Records contained in a dataset:
|---|

/-- A drain yields the whole pieces of the held bits (R104, R113). -/
theorem accDrain_indices {w : Nat} (hw : 1 ≤ w) (a : Acc) : (accDrain a w).1 = wholePieces w a.held :=
  accDrainLoop_fst hw le_rfl

theorem accDrain_rest {w : Nat} (hw : 1 ≤ w) {a : Acc} (h : a.buf < 2 ^ a.cnt) :
    (accDrain a w).2 = ⟨a.buf % 2 ^ (a.cnt % w), a.cnt % w⟩ := accDrainLoop_snd hw le_rfl h

/-- A drain leaves the trailing bits of the held ones (R104, R113). -/
theorem held_accDrain {w : Nat} (hw : 1 ≤ w) {a : Acc} (h : a.buf < 2 ^ a.cnt) :
    (accDrain a w).2.held = trailingBits w a.held := by
  rw [accDrain_rest hw h, trailingBits, Acc.held_length, Acc.held, Acc.held, bitsOf_mod,
    bitsOf_drop (Nat.div_mul_le_self _ _), ← Nat.mod_eq_sub_div_mul]

theorem accDrain_eq {w : Nat} (hw : 1 ≤ w) {a : Acc} (h : a.buf < 2 ^ a.cnt) :
    accDrain a w = ((List.range (a.cnt / w)).map fun k => a.buf / 2 ^ (a.cnt - (k + 1) * w) % 2 ^ w,
      ⟨a.buf % 2 ^ (a.cnt % w), a.cnt % w⟩) := by
  refine Prod.ext ?_ (accDrain_rest hw h)
  rw [accDrain_indices hw, wholePieces, Acc.held_length]
  exact pieces_bitsOf (Nat.div_mul_le_self _ _) _

/-- Settles O11: the indices are the pieces of the bits of `buf`, read off as a division each. -/
theorem drainYieldsTheChunksInOrder : Obligations.DrainYieldsTheChunksInOrder := fun _ _ hw hbuf => accDrain_eq hw hbuf

/-- Everything a list of pushes pushes, as one string. -/
def pushedBits (ps : List (Nat × Nat)) : List Bool := ps.flatMap fun p => bitsOf p.2 p.1

theorem pushedBits_cons (p : Nat × Nat) (ps : List (Nat × Nat)) :
    pushedBits (p :: ps) = bitsOf p.2 p.1 ++ pushedBits ps := List.flatMap_cons

/-- Pushes each followed by a drain: the pieces of what was held and of everything pushed, in one string (R113). -/
theorem pushAllDraining_pieces {w : Nat} (hw : 1 ≤ w) {ps : List (Nat × Nat)}
    (hps : ∀ p ∈ ps, 1 ≤ p.2 ∧ p.1 < 2 ^ p.2 ∧ w - 1 + p.2 ≤ Config.W - 1) {a : Acc} (hcnt : a.cnt < w)
    (hbuf : a.buf < 2 ^ a.cnt) :
    (pushAllDraining w ps a).1 = wholePieces w (a.held ++ pushedBits ps) ∧
      (pushAllDraining w ps a).2.held = trailingBits w (a.held ++ pushedBits ps) := by
  induction ps generalizing a with
  | nil => simp [pushAllDraining, pushedBits, wholePieces, trailingBits, pieces, Nat.div_eq_of_lt hcnt]
  | cons p ps ih =>
    obtain ⟨⟨-, hv, hroom⟩, hps⟩ := List.forall_mem_cons.1 hps
    have hroom : a.cnt + p.2 ≤ Config.W - 1 := by omega
    obtain ⟨hpush, hlt⟩ := accPush_eq hbuf hv hroom
    have hbuf' : (accPush a p.1 p.2).buf < 2 ^ (accPush a p.1 p.2).cnt := by rwa [hpush]
    have hpushed := held_accPush hbuf hv hroom
    have hrest := accDrain_rest hw hbuf'
    obtain ⟨hindices, hheld⟩ := ih hps (a := (accDrain (accPush a p.1 p.2) w).2)
      (by rw [hrest]; exact Nat.mod_lt _ hw) (by rw [hrest]; exact Nat.mod_lt _ (Nat.two_pow_pos _))
    rw [held_accDrain hw hbuf', hpushed] at hindices hheld
    obtain ⟨hwhole, htrailing⟩ := wholePieces_append hw (a.held ++ bitsOf p.2 p.1) (pushedBits ps)
    rw [pushedBits_cons, ← List.append_assoc, hwhole, htrailing, ← hindices]
    refine ⟨?_, hheld⟩
    rw [← hpushed, ← accDrain_indices hw]
    rfl

/-- Settles O12: each function by its law about strings, and the pushes by induction from the empty string. -/
theorem accumulatorIsABitString : Obligations.AccumulatorIsABitString := by
  refine ⟨fun a v w hbuf _ hv hw => held_accPush hbuf hv hw,
    fun a w _ _ hw => ⟨accTake_index hw, held_accTake hw⟩,
    fun a w _ _ hw => ⟨accFlush_index hw.le, rfl⟩, fun w ps hw hps => ?_⟩
  exact pushAllDraining_pieces hw hps (a := ⟨0, 0⟩) hw (by decide)

end Sys2Proof.Machine
end

section
/-! The accumulator commands (40_accumulator.md, section 2): what an unfaulted block answers, said once for every
command, and the five bodies. -/

namespace Sys2Proof.Machine

/-! ### What an unfaulted block answers (R222, R234) -/

section Ready

variable {i : Instr} {p : Phase} {s : State}

theorem exec_outOfPhase (hl : legalPhase i = some p) (he : s.err = none) : OutOfPhase i p s := by
  intro hp
  rw [exec_of_legalPhase hl, runCommand_wrong_phase he hp]
  rfl

theorem exec_done (hl : legalPhase i = some p) (he : s.err = none) (hp : s.phase = p) {u : Block}
    (hu : effectOf i s.toBlock = .done u) : exec i s = .next { s with toBlock := u, responses := responded s .ok } := by
  rw [exec_of_legalPhase hl, runCommand_ready he hp, hu]
  rfl

theorem exec_raise (hl : legalPhase i = some p) (he : s.err = none) (hp : s.phase = p) {c : Cause}
    (hc : effectOf i s.toBlock = .raise c) : exec i s = .next (faultState c i s) := by
  rw [exec_of_legalPhase hl, runCommand_ready he hp, hc]
  rfl

end Ready

/-! ### Words and operands -/

theorem toNat_append_eq {m n : Nat} (x : BitVec m) (y : BitVec n) : (x ++ y).toNat = x.toNat * 2 ^ n + y.toNat := by
  rw [BitVec.toNat_append, ← Nat.shiftLeft_add_eq_or_of_lt y.isLt, Nat.shiftLeft_eq]

theorem pushBitsLegal_iff (v w : Nat) : pushBitsLegal v w = true ↔ 1 ≤ w ∧ w ≤ 8 ∧ v < 2 ^ w := by
  simp [pushBitsLegal, and_assoc]

theorem chunkWidthLegal_iff (w : Nat) : chunkWidthLegal w = true ↔ 1 ≤ w ∧ w ≤ 32 := by
  simp [chunkWidthLegal]

/-- What a push writes into the registers. The cut to 64 bits is the `mod 2^W` of R101, so this needs no bound on the
bits held. -/
theorem setAcc_accPush (s : Block) {v w : Nat} (hv : v < 2 ^ w) : s.setAcc (accPush s.acc v w) =
    { s with
      buffer := BitVec.ofNat 64 (s.buffer.toNat * 2 ^ w + v)
      bitCount := BitVec.ofNat 7 (s.bitCount.toNat + w) } := by
  have hcut (n : Nat) : BitVec.ofNat 64 (n % 2 ^ Config.W) = BitVec.ofNat 64 n :=
    BitVec.eq_of_toNat_eq (by simp [Config.W])
  simp only [accPush_of_lt hv, Block.acc_buf, Block.acc_cnt, Block.setAcc, hcut]

/-! ### The commands -/

/-- Settles O13: the body of ACLR writes the empty accumulator. -/
theorem aclrEmptiesTheAccumulator : Obligations.AclrEmptiesTheAccumulator :=
  ⟨rfl, fun _ he => ⟨exec_outOfPhase rfl he, fun hp => exec_done rfl he hp rfl⟩⟩

/-- Settles O14: the body of PUSHBYTE raises when the byte has no room, else it pushes. -/
theorem pushbyteAppendsEightBits : Obligations.PushbyteAppendsEightBits := by
  refine ⟨fun byte => by rw [encode, toNat_append_eq]; rfl, fun s byte he => ⟨exec_outOfPhase rfl he, ?_, ?_⟩⟩
  · intro hp hfull
    exact exec_raise rfl he hp (if_pos hfull)
  · intro hp hroom
    have hbody : effectOf (.pushbyte byte) s.toBlock = .done (s.setAcc (accPush s.acc byte.toNat 8)) :=
      if_neg (not_lt.2 hroom)
    rw [exec_done rfl he hp hbody, setAcc_accPush s.toBlock byte.isLt]
    rfl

|---|

What the task requires: Reproduce exactly the lines that run from the start of the records to the line with "a.cnt % w⟩) := by", both included.

Task response:
/-- A drain yields the whole pieces of the held bits (R104, R113). -/
theorem accDrain_indices {w : Nat} (hw : 1 ≤ w) (a : Acc) : (accDrain a w).1 = wholePieces w a.held :=
  accDrainLoop_fst hw le_rfl

theorem accDrain_rest {w : Nat} (hw : 1 ≤ w) {a : Acc} (h : a.buf < 2 ^ a.cnt) :
    (accDrain a w).2 = ⟨a.buf % 2 ^ (a.cnt % w), a.cnt % w⟩ := accDrainLoop_snd hw le_rfl h

/-- A drain leaves the trailing bits of the held ones (R104, R113). -/
theorem held_accDrain {w : Nat} (hw : 1 ≤ w) {a : Acc} (h : a.buf < 2 ^ a.cnt) :
    (accDrain a w).2.held = trailingBits w a.held := by
  rw [accDrain_rest hw h, trailingBits, Acc.held_length, Acc.held, Acc.held, bitsOf_mod,
    bitsOf_drop (Nat.div_mul_le_self _ _), ← Nat.mod_eq_sub_div_mul]

theorem accDrain_eq {w : Nat} (hw : 1 ≤ w) {a : Acc} (h : a.buf < 2 ^ a.cnt) :
    accDrain a w = ((List.range (a.cnt / w)).map fun k => a.buf / 2 ^ (a.cnt - (k + 1) * w) % 2 ^ w,
      ⟨a.buf % 2 ^ (a.cnt % w), a.cnt % w⟩) := by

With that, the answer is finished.